The idea for the project came from the FabLab staff had suggested that we build a mini lathe. Megumi liked the idea, and suggested that we simplify the idea a bit but use the same principle for movement --> A fruit is attached to a rotating stick that moves to one direction. When it meets our attached blade, the skin is removed.
We started by looking at videos from Youtube about different projects people had made, trying to figure out how the project would work.
The next week days we were working really closely together as a group, building the machine, figuring out the kinks and brainstorming about how each part of the machine should move and work. All took part very enthusiastically and it was a really nice experience collaborating on this one. It was nice to see how we all had our own strenghts to contribute to this project.
Brainstorming on the first week...
figuring out the timetable for building, the functionality we need to add
very rough prototyping with the ready parts
In the following days, the machine started to come together while everyone was pitching in. I cut the first version of the blade we used, and collaborated with others while thinking about how it should be attached to the frame.
We tested it manually, and all seemed to be in order. Every part was moving as it should, even though the blade of the peeler was taking out bigger chunks than it was supposed to.
On this first week I also ideated and created a logo for our machine, worked with InkScape to prepare the file so that it could be printed into stickers, and then cut out the stickers using our vinylcutter. The process for InkScape and vinyl cutter are explained on my W4 documentation
During the second week we then needed to make the machine work automatically. Marta was taking the lead in this phase, programming the motors, and trying to get them to work as she had most experience. Others were doing some odd jobs for the machine, taking pictures and trying to document the process.
Here is Marta's programming setup:
I was present on all groupwork days also on week2, and tried to pitch in where I could, but I was left with a nagging feeling that I could not contribute enough, especially when I saw how hard Martha was working on our collaborative project. SHe kindly tried to reassure me that the programming part was something where more cooks does not make a better end result. I am quite certain that is the case, especially if the other cooks do not have much experience.
As for me, the only concrete design step this week was to build us the slide that would present our machine. So I collected our images, and went throught our documentation to summarize the main funtionalites - and did some sketching about how to best present what our machine does, and what we did during the couple of weeks.
Here is a video of the whole process:
- Week 1: Participated in all project days as a part of a group, took part by ideating, building, documenting the FabPeel.
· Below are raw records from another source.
/-- Run one segment of a command: its `n` records are read, and the command ends with a line's code, with its last record, or goes on. -/
def runSegment (s : State) (st p : Nat) (c : BsuCmd) (n : Nat) : State :=
  let owner := recPolder c.head
  let cut (s : State) (f : BsuCmd → Option BsuCmd) : State := setBsu s st p { getBsu s st p with queue := modFirst owner f (getBsu s st p).queue }
  let ended (s : State) : State := bump (cut s fun _ => none) ⟨.BSU_CNT0, st, p⟩ 31 0 1
  let lines := segmentLines s st p c n
  let s := bump (bump s ⟨.BSU_CNT0, st, p⟩ 63 32 1) ⟨.BSU_CNT1, st, p⟩ 63 0 (64 * lines.length)
  let (s, code) := bsuRead s st p lines
  if code ≠ 0 then endReqs (ended s) st p c.reqs code
  else
    let (s, out) := formOut s st p c n
    let c' := { c with done := c.done + n, out := out }
    if c'.done < workOf s c then cut s fun _ => some c'
    else if c.op = .prune then
      let (s, code, ids) := pruneWrite s st p c
      if code ≠ 0 then endReqs (ended s) st p c.reqs code else deliver (ended s) st p { c' with out := .ids ids }
    else deliver (ended s) st p c'

/-- BSU_SEGMENT (R243 to R247): one segment of the current command of the window's owner, in its slot; a slot holds one segment. A command whose
segment names a row that has become OPAQUE ends there (R263). -/
def doSegment (s : State) (st p win : Nat) (t : Stamp) : State :=
  let o := t - s.tick.base
  let slot := decide (win < nWindows s) && decide (2 * us * win + 500 ≤ o) && decide (o < 2 * us * (win + 1)) && decide (s.tick.base ≤ t)
  let b := takeRefresh s (getBsu s st p) s.tick.tick win (s.tick.base + 2 * us * win)
  if !(s.tick.running && s.tick.begun && slot && bsuOn s st && fits s (s.tick.base + 2 * us * win + 500) 1500) || b.used = some (s.tick.tick, win) then s else
    match b.queue.find? fun c => recPolder c.head = winOwner s st win with
    | none => s
    | some c =>
      let n := segmentLen s c
      if !segmentReady s c n then s else
        let s := setBsu s st p { b with run := some c, segEnd := s.tick.base + 2 * us * (win + 1), used := some (s.tick.tick, win), window := win }
        let bad := pagesCode s st c.op (namedFrom s c c.done n)
        if bad ≠ 0 then
          refuseCmd (setBsu s st p { getBsu s st p with queue := modFirst (recPolder c.head) (fun _ => none) (getBsu s st p).queue }) st p c.reqs bad
        else runSegment s st p c n

/-! ### Scan-segment lists (R254) -/

/-- The BSU lists of a request over a segment, from finished commands, with the pages they scanned. -/
def segResults (s : State) (c seg : Nat) (op : BsuOp) : List (Nat × BsuCmd × BsuList) :=
  s.bsus.flatMap fun e => e.2.results.flatMap fun r =>
    if r.op = op ∧ r.seg = seg then
      match r.out with
      | .lists ls => if r.reqs.contains (c, (getCtx s c).gen) then (ls.filter (·.ctx = c)).map fun l => (e.1, r, l) else []
      | _ => []
    else []

/-- The code pages of a segment at a request's epoch: BSU key and PC address of each page that exists (R249). -/
def codePages (s : State) (co : Coll) (seg pin : Nat) : List (Nat × Nat) :=
  let ver := cResolve s co seg pin
  ((List.range (compPages s co seg .codes)).filter fun i => pteValid (ptEntry s ver .codes i)).map fun i =>
    let (st, _, p, a) := pcOf s (ptePage (ptEntry s ver .codes i))
    (bsuKey st p, a)

/-- The list of R254 from the BSU lists of a segment. -/
def segmentList (s : State) (co : Coll) (seg k : Nat) (ls : List BsuList) : PList :=
  let union := ls.foldl (fun acc l => l.entries.foldl (fun acc e => insertBy ranksBefore e acc) acc) []
  let sel := union.take k
  let rest := union.drop k
  let v := ls.foldl (fun n l => n + l.valid) 0
  let kth := (sel.getLast?).elim f32NaN (·.score)
  let full := decide (sel.length = k)
  let selN (x : F32) : Nat := (sel.filter fun e => e.score = x).length
  let pos := ls.foldl (fun n l => n + l.posInf) 0 - selN 0x7F800000#32
  let neg := ls.foldl (fun n l => n + l.negInf) 0 - selN 0xFF800000#32
  let acc := ls.foldl (fun n l => n + l.acc) 0 - (sel.foldl (fun n e => n + f32Exact e.score) 0)
  let leftSum := if 0 < pos ∧ 0 < neg then f32NaN else if 0 < pos then 0x7F800000#32 else if 0 < neg then 0xFF800000#32 else f32OfExact acc
  let tie := if full then (rest.filter fun e => f32Eq e.score kth).length
      + (ls.filter fun l => l.entries.length = k && (l.entries.getLast?).elim false (fun e => f32Eq e.score kth) && f32Eq l.tieS kth).foldl (fun n l => n + l.tieN) 0
    else 0
  { src := seg, entries := sel.map fun e => { e with id := cGlobal s co e.id }, full := full, leftCount := v - min k v, leftSum := leftSum,
    tie := tie, kth := kth, reason := .exhausted, expanded := 0, poison := false, covers := [seg] }

/-- A finished command without a request; none when it serves no other. -/
def BsuCmd.dropCtx (r : BsuCmd) (c : Nat) : Option BsuCmd :=
  let reqs := r.reqs.filter (·.1 ≠ c)
  if reqs.isEmpty then none else some { r with reqs := reqs }

/-- Drop a request's lists and pass bits over a segment from the finished commands. -/
def takeSegResults (s : State) (c seg : Nat) (op : BsuOp) : State :=
  let keep (r : BsuCmd) : Option BsuCmd := if (r.op = op ∨ r.op = .filter) ∧ r.seg = seg then r.dropCtx c else some r
  { s with bsus := s.bsus.map fun e => (e.1, { e.2 with results := e.2.results.filterMap keep }) }

/-- SCAN_SEGMENT_LIST (R254): once every code page of the segment was scanned, the list goes to the owner or to the sub-request
that its die holds (R206). -/
def doSegmentList (s : State) (c seg : Nat) (isShadow : Bool) : State :=
  let k := getCtx s c
  let co := getColl s (dColl k.desc)
  let op := if isShadow then BsuOp.shadow else .scan
  let rs := segResults s c seg op
  let pages := codePages s co seg k.pin
  let all := pages.all fun g => rs.any fun r => r.1 = g.1 && r.2.1.pages.any fun e => pagePc e = g.2
  let part := cSegPart s co seg
  let die := (pages.head?).elim (cWalkDie s co part) fun g => g.1 / 64 / 5
  if !(isLive s c && scansIn s c isShadow && all && decide (seg < cSegments s co)) then s else
    let l := segmentList s co seg (walkK s k) (rs.map (·.2.2))
    let add (ls : List PList) : List PList := if ls.any (fun x => x.covers.contains seg) then ls else ls ++ [l]
    let s := takeSegResults s c seg op
    if activeOwner s c = some die then
      modWork s c fun w => if isShadow then { w with shadows := add w.shadows } else { w with lists := add w.lists }
    else
      modDie s die fun d => { d with subs := d.subs.map fun x =>
        if x.ctx = c ∧ x.gen = k.gen ∧ x.part = part ∧ !x.ready then
          (if isShadow then { x with shadow := add x.shadow } else { x with list := add x.list }) else x }

/-! ### Scrub, refresh, ECC mode (R245, R260, R263, R364, R375) -/

/-- Rewrite a line with its corrected data and a fresh code. -/
def rewriteLine (s : State) (line : Nat) : State :=
  match lineOk s line with
  | .corrected _ => wrBytes s (line * 64) (rdBytes s (line * 64) 64)
  | _ => s

/-- SCRUB (R260): one queued line, in a guard or a berm, as one bank operation. -/
def doScrub (s : State) (st p : Nat) (t : Stamp) : State :=
  let b := getBsu s st p
  if !inGuard s t then s else
    match b.scrub with
    | [] => s
    | l :: ls => rewriteLine (setBsu s st p { b with scrub := ls }) l

/-- PATROL_SCRUB (R364): one line of the stack, in a guard or a berm. -/
def doPatrol (s : State) (st line : Nat) (t : Stamp) : State :=
  let cfg := getReg s ⟨.MEM_SCRUB_CFG, st, 0⟩
  let l := st * (stackBytes / 64) + line
  if fld cfg 0 0 = 0 || !inGuard s t || decide (stackBytes / 64 ≤ line) || memLost s (l * 64) then s else
    let s := match lineOk s l with
      | .corrected _ => rewriteLine (noteEcc s l 1) l
      | .uncorrectable =>
        if lineHostwin s l then hostwinFail (noteEcc s l 2) l
        else bump (poisonLine (noteEcc s l 2) l) ⟨.MEM_SCRUB_STS, st, 0⟩ 31 0 1
      | _ => s
    if line + 1 = stackBytes / 64 then bump s ⟨.MEM_SCRUB_STS, st, 0⟩ 63 32 1 else s

/-- REFRESH (R245): one falls due at `t`. While the BSU runs a segment it waits for the next guard or the berm; a guard takes two, those that
waited first; otherwise it is issued at once. -/
def doRefresh (s : State) (st p : Nat) (t : Stamp) : State :=
  let b := getBsu s st p
  let win := if s.tick.running && s.tick.begun && !inBerm s t then (t - s.tick.base) / (2 * us) else nWindows s
  let run := decide (t < b.segEnd) && b.used = some (s.tick.tick, win) && !inGuard s t
  if run then setBsu s st p { b with refresh := b.refresh ++ [t] }
  else if inGuard s t then setBsu s st p (takeRefresh s { b with refresh := b.refresh ++ [t] } s.tick.tick win t)
  else setBsu s st p { b with refEnd := t + 200 }

/-- ECC_MODE_CHANGE (R263): a written ecc field takes effect, in a guard or a berm. -/
def doEccChange (s : State) (st row : Nat) : State :=
  match mapGet s.eccPend (st * 1024 + row) with
  | none => s
  | some v => if !inGuard s s.now then s
    else { setF s (rowReg st row) 1 1 (b2n v) with eccPend := mapDel s.eccPend (st * 1024 + row) }

/-- The command that BSU_STS shows: the one whose segment runs, or the one of the last segment or of the first polder that is held between
segments (R270). -/
def bsuShown (s : State) (b : Bsu) : Option BsuCmd :=
  if s.now < b.segEnd then b.run
  else
    let held := b.queue.filter fun c => decide (0 < c.done)
    (b.run.bind fun r => held.find? fun c => recPolder c.head = recPolder r.head) <|> held.head?

/-- BSU_STS (R270). -/
def bsuSts (s : State) (st p : Nat) : Word :=
  let b := getBsu s st p
  let shown := bsuShown s b
  let state := if s.now < b.segEnd then 2 else if s.now < b.refEnd then 3 else b2n shown.isSome
  BitVec.ofNat 64 (shown.elim 0 (fun c => recPolder c.head * 2 ^ 52 + recOpcode c.head * 2 ^ 44 + recJob c.head * 2 ^ 28) + b.window * 2 ^ 12 + state)

end Sys2Proof.Machine
end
Did the first version of the blade, designed the logo for the work and cut it out using the vinyl cutter.
- Week 2: Participated in all project days as a part of a group, took part mainly by standing around and hovering, trying to look busy while Marta was coding - Testing, jiggling with the machine. No bigger design tasks except gathering photographs of the process, summarizing the functionality of the machine and doing the slide for the final presentation. Used the time to troubleshoot my output week board which was not fuctioning.
Here are the files for the logo:
- The original logo image
- logo svg file
Here is the first version of the slide
And the final slide used
- The mechanical design week was really much fun, and the time flew by with all of us collaborating.
- The machine building week just flew by. Marta took charge of the programming part as she had the skillset needed, but that must have put her under a lot of pressure. I felt that a lot of the time the others were just hovering by, hoping we could do something, coming up with odd jobs and trying to look busy. Or maybe it was just me.
- In the next rotations of the course, it might be better for the local instructors to divide the students into groups - so that in both teams there would be more people who can contribute to the programming part of the task.